Послышался настойчивый стук в дверь, открыв которую в класс заглянул… Алексей Велетов.
- Галя, можно тебя на минутку! - вежливо сказал он и, увидев Виктора, потемнел лицом.
Галя с готовностью кивнула.
- Извини, Витя, я сейчас… - сказала она и вышла.
Виктор с тихим стоном рухнул на стул у ближайшей парты…
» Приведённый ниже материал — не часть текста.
-- ==== Sys2Proof/Laws/Float.lean ====
section
/-! SUPPORT. The laws of the IEEE-754 arithmetic: magnitude encodings are ordered as their values, rounding brackets
the exact value between two neighbouring encodings, and packing and unpacking are inverse. -/

namespace Sys2Proof.Machine

open Sys2Proof

namespace FloatFormat

variable {fmt : FloatFormat}

/-! ### Magnitudes -/

/-- A whole number of `2 ^ q` units whose significand has at most one bit too many, as an encoding. -/
theorem magUnits_join (hf : 0 < fmt.fracBits) {q sig : Nat} (hs : sig ≤ 2 ^ (fmt.fracBits + 1))
    (hq : q = 0 ∨ 2 ^ fmt.fracBits ≤ sig) :
    fmt.magUnits (q * 2 ^ fmt.fracBits + sig) = sig * 2 ^ q := by
  set f := fmt.fracBits with hfdef
  have hF : 0 < 2 ^ f := by positivity
  have hF2 : 2 ^ (f + 1) = 2 * 2 ^ f := by ring
  unfold magUnits sigOf
  rw [← hfdef]
  rcases Nat.lt_or_ge sig (2 ^ f) with h1 | h1
  · have hq0 : q = 0 := by omega
    subst hq0
    simp [Nat.div_eq_of_lt h1]
  · rcases Nat.lt_or_ge sig (2 ^ (f + 1)) with h2 | h2
    · have hd : (q * 2 ^ f + sig) / 2 ^ f = q + 1 := by
        rw [Nat.add_comm, Nat.add_mul_div_right _ _ hF]
        have : sig / 2 ^ f = 1 := Nat.div_eq_of_lt_le (by omega) (by omega)
        omega
      have hm : (q * 2 ^ f + sig) % 2 ^ f = sig - 2 ^ f := by
        rw [Nat.add_comm, Nat.add_mul_mod_self_right, Nat.mod_eq_sub_mod h1, Nat.mod_eq_of_lt (by omega)]
      rw [hd, hm, if_neg (by omega), Nat.add_sub_cancel]
      congr 1
      omega
    · have hE : sig = 2 * 2 ^ f := by omega
      have hd : (q * 2 ^ f + sig) / 2 ^ f = q + 2 := by
        rw [hE, ← Nat.add_mul, Nat.mul_div_cancel _ hF]
      have hm : (q * 2 ^ f + sig) % 2 ^ f = 0 := by
        rw [hE, ← Nat.add_mul, Nat.mul_mod_left]
      rw [hd, hm, if_neg (by omega), hE]
      simp only [Nat.add_zero]
      rw [show q + 2 - 1 = q + 1 by omega, pow_succ 2 q]
      ring

/-- Every magnitude is such a join. -/
theorem mag_join (hf : 0 < fmt.fracBits) (p : Nat) :
    ∃ q sig, p = q * 2 ^ fmt.fracBits + sig ∧ sig < 2 ^ (fmt.fracBits + 1) ∧ (q = 0 ∨ 2 ^ fmt.fracBits ≤ sig) ∧
      q = p / 2 ^ fmt.fracBits - 1 ∧ sig = fmt.sigOf p := by
  set f := fmt.fracBits with hfdef
  have hF : 0 < 2 ^ f := by positivity
  have hF2 : 2 ^ (f + 1) = 2 * 2 ^ f := by ring
  have hdm := Nat.div_add_mod p (2 ^ f)
  have hlt := Nat.mod_lt p hF
  refine ⟨p / 2 ^ f - 1, fmt.sigOf p, ?_, ?_, ?_, rfl, rfl⟩ <;> unfold sigOf <;> rw [← hfdef] <;> split
  · rename_i h0; simp [h0]
  · rename_i h0
    obtain ⟨c, hc⟩ : ∃ c, p / 2 ^ f = c + 1 := ⟨p / 2 ^ f - 1, by generalize p / 2 ^ f = d at *; omega⟩
    rw [hc] at hdm ⊢
    rw [Nat.add_sub_cancel]
    nlinarith
  · rename_i h0
    have := (Nat.div_eq_zero_iff).1 h0
    omega
  · omega
  · rename_i h0; left; omega
  · right; omega

/-- The next magnitude is one unit of the significand larger. -/
theorem magUnits_succ (hf : 0 < fmt.fracBits) (p : Nat) :
    fmt.magUnits (p + 1) = fmt.magUnits p + 2 ^ (p / 2 ^ fmt.fracBits - 1) := by
  obtain ⟨q, sig, hp, hs, hq, hqd, -⟩ := mag_join hf p
  have h1 := magUnits_join hf (q := q) (sig := sig) (by omega) hq
  have h2 := magUnits_join hf (q := q) (sig := sig + 1) (by omega) (by omega)
  rw [← hqd, hp, h1, Nat.add_assoc, h2]
  ring

theorem magUnits_strictMono (hf : 0 < fmt.fracBits) : StrictMono fmt.magUnits := by
  refine strictMono_nat_of_lt_succ fun p => ?_
  rw [magUnits_succ hf]
  have : 0 < 2 ^ (p / 2 ^ fmt.fracBits - 1) := by positivity
  omega

@[simp] theorem magUnits_zero : fmt.magUnits 0 = 0 := by simp [magUnits, sigOf]

/-- A significand times a power of two has an encoding. -/
theorem exists_magUnits (hf : 0 < fmt.fracBits) {m j : Nat} (hm : m < 2 ^ (fmt.fracBits + 1)) :
    ∃ p, fmt.magUnits p = m * 2 ^ j := by
  induction j generalizing m with
  | zero => exact ⟨m, by simpa using magUnits_join hf (q := 0) (by omega) (.inl rfl)⟩
  | succ j ih =>
    by_cases h : m < 2 ^ fmt.fracBits
    · obtain ⟨p, hp⟩ := ih (m := m * 2) (by rw [pow_succ]; omega)
      exact ⟨p, by rw [hp, pow_succ]; ring⟩
    · exact ⟨(j + 1) * 2 ^ fmt.fracBits + m, magUnits_join hf (by omega) (.inr (by omega))⟩

/-- Two factors of one magnitude: `magUnits` read as significand and exponent. -/
theorem magUnits_eq (mag : Nat) : fmt.magUnits mag = fmt.sigOf mag * 2 ^ (mag / 2 ^ fmt.fracBits - 1) := rfl

theorem sigOf_pos {mag : Nat} (h : mag ≠ 0) : 0 < fmt.sigOf mag := by
  unfold sigOf
  split
  · omega
  · have : 0 < 2 ^ fmt.fracBits := by positivity
    omega

/-! ### Rounding -/

/-- Everything `roundShift` does. -/
theorem roundShift_eq (m k : Nat) :
    roundShift m k = if 2 * (m / 2 ^ k * 2 ^ k) + 2 ^ k < 2 * m ∨
      (2 * m = 2 * (m / 2 ^ k * 2 ^ k) + 2 ^ k ∧ m / 2 ^ k % 2 = 1) then m / 2 ^ k + 1 else m / 2 ^ k := by
  have h := Nat.div_add_mod m (2 ^ k)
  rw [Nat.mul_comm] at h
  unfold roundShift
  simp only
  congr 1
  simp only [eq_iff_iff]
  constructor <;> (intro hh; rcases hh with hh | hh <;> [left; right] <;> omega)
Галя вернулась минут через пять, слегка возбужденная, раскрасневшаяся, с озорными искорками в загадочных изумрудных глазах.
- Продолжим?
- Подожди… - глухо, продавливая в горло комок, сказал Виктор.- После того, чему я — увы! — только что оказался невольным свидетелем, мне нужно придти в себя…
- А чему ты оказался свидетелем? Что ты видел? Воображение разыгралось, молодой человек? — Галя резко развернулась к нему и вызывающе тряхнула головой, поправляя прическу. — И попрошу вас, юноша, учесть: есть вещи, которые вас никаким боком не касаются!
…И случилось так, что на этот раз, впервые, не Виктор, а она отвела глаза, не выдержав его затуманенного болью взгляда. Отвернулась к окну, снова нервным жестом поправила прическу и заговорила после короткой паузы неожиданно тихим голосом — не оправдываясь, а скорее, признав право Виктора на его внутреннюю боль, пытаясь что-то ему объяснить:
- Помнишь, ты мне историю со справкой рассказывал? Правда, смешно… Но есть еще одна история… Тоже смешная! — она резко развернулась.— Так вот была у меня подруга… Она с родителями уехала из Кушвы после восьмого класса, и лучше ее у меня подруги уже никогда не будет…
- Я ее знаю? — машинально спросил Виктор.
- Знаешь. Это Наташка Орлова…
- Первый раз слышу.
- Знаешь, знаешь… Сейчас поймешь, о ком я… Однажды весной, два года назад, над нею прикололись два парня… Они случайно шли в тот же дом, куда по своим делам шла она, а перед подъездом один из них вдруг хвать другого за руку: «Будь джентльменом — пропусти вперед даму!» Тот, второй, джентльмена из себя изобразил, даже шаг в сторону отступил, а когда Наташка, смущенная столь неожиданным и для нее приятным вниманием, проходила мимо, выдал… Спокойненько так, флегматично, будто бы между делом: «Ну, ты, дура, проходи быстрее…»
Галя выразительно посмотрела на Виктора.
- Но ведь я же сразу извинился! Господи! Как это все…-Виктор, сдерживая стон, едва не скрежетал зубами. Потом заговорил… Торопливо, пытаясь оправдаться, понимая, что при этом выглядит смешным и жалким:
- Да мы так с Сашкой Карпинским тогда постоянно прикалывались — молодые, глупые… причем, ведь намеренно себя придурками выставляя! А подруга твоя тогда действительно повела себя не как дура, в отличие от прочих! Никогда не забуду ее слова: «Надо же! А оно еще и разговаривает!» А я, поскольку впервые тогда в подобной ситуации не дуру увидел, так ей об этом и сказал, прощения попросил!..
Галя вздохнула:
- Понимаешь, Виктор… Если бы на месте Наташки оказалась любая другая девчонка… Но это была моя подруга, для которой ты навеки останешься придурком, который обозвал ее дурой… А что касается меня… Для меня ты — человек, который оскорбил мою лучшую подругу… И с этим ничего не поделаешь, и изменить тут уже ничего нельзя… Так что давай-ка лучше репетировать!
…Виктор поднял на нее виноватый взгляд, но лица Гали не увидел — горячая кровь стучала в висках, а глаза застило багровым туманом…
Страшней всего на свете то
И самой страшной болью ранит,
Когда нечаянное зло
Твое не в силах ты исправить…

8. «Мое разбитое сердце будет жемчужиной твоей коллекции».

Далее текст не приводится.